■ **Instructions for the task**
Reply solely with the number of lines, in the records underneath, that include the word "CHOICE".

┄┄┄┄┄┄┄┄┄┄

-- ==== Sys2Proof/Machine/Dispatch.lean ====
section
/-!
DEFINITION. The meaning of each command, arm by arm.
-/
namespace Sys2Proof.Machine
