-- ==== Sys2Proof/Machine/Step.lean ====
section
/-!
DEFINITION. One step of the node: the command at the front of the queue has its effect.
-/
namespace Sys2Proof.Machine

/-- The command at the front of the queue acts on the state with the queue's rest; with nothing waiting, 1 ns passes
(DESIGN CHOICE: log entry 2). -/
def step (s : State) : Host.Outcome State Fault Refusal :=
  match s.pending with
  | [] => .next (idle s)
  | c :: rest => exec c { s with pending := rest }

/-- The command a word of the table spells, put at the front of the queue; the table spells none (DESIGN CHOICE: log
entry 2). -/
def State.withFetchWord (s : State) (nbits w : Nat) : State :=
  match decodeTableWord nbits w with
  | some c => { s with pending := c :: s.pending }
  | none => s

end Sys2Proof.Machine
end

┄┄┄┄┄┄┄┄┄┄

■ **Response area**
2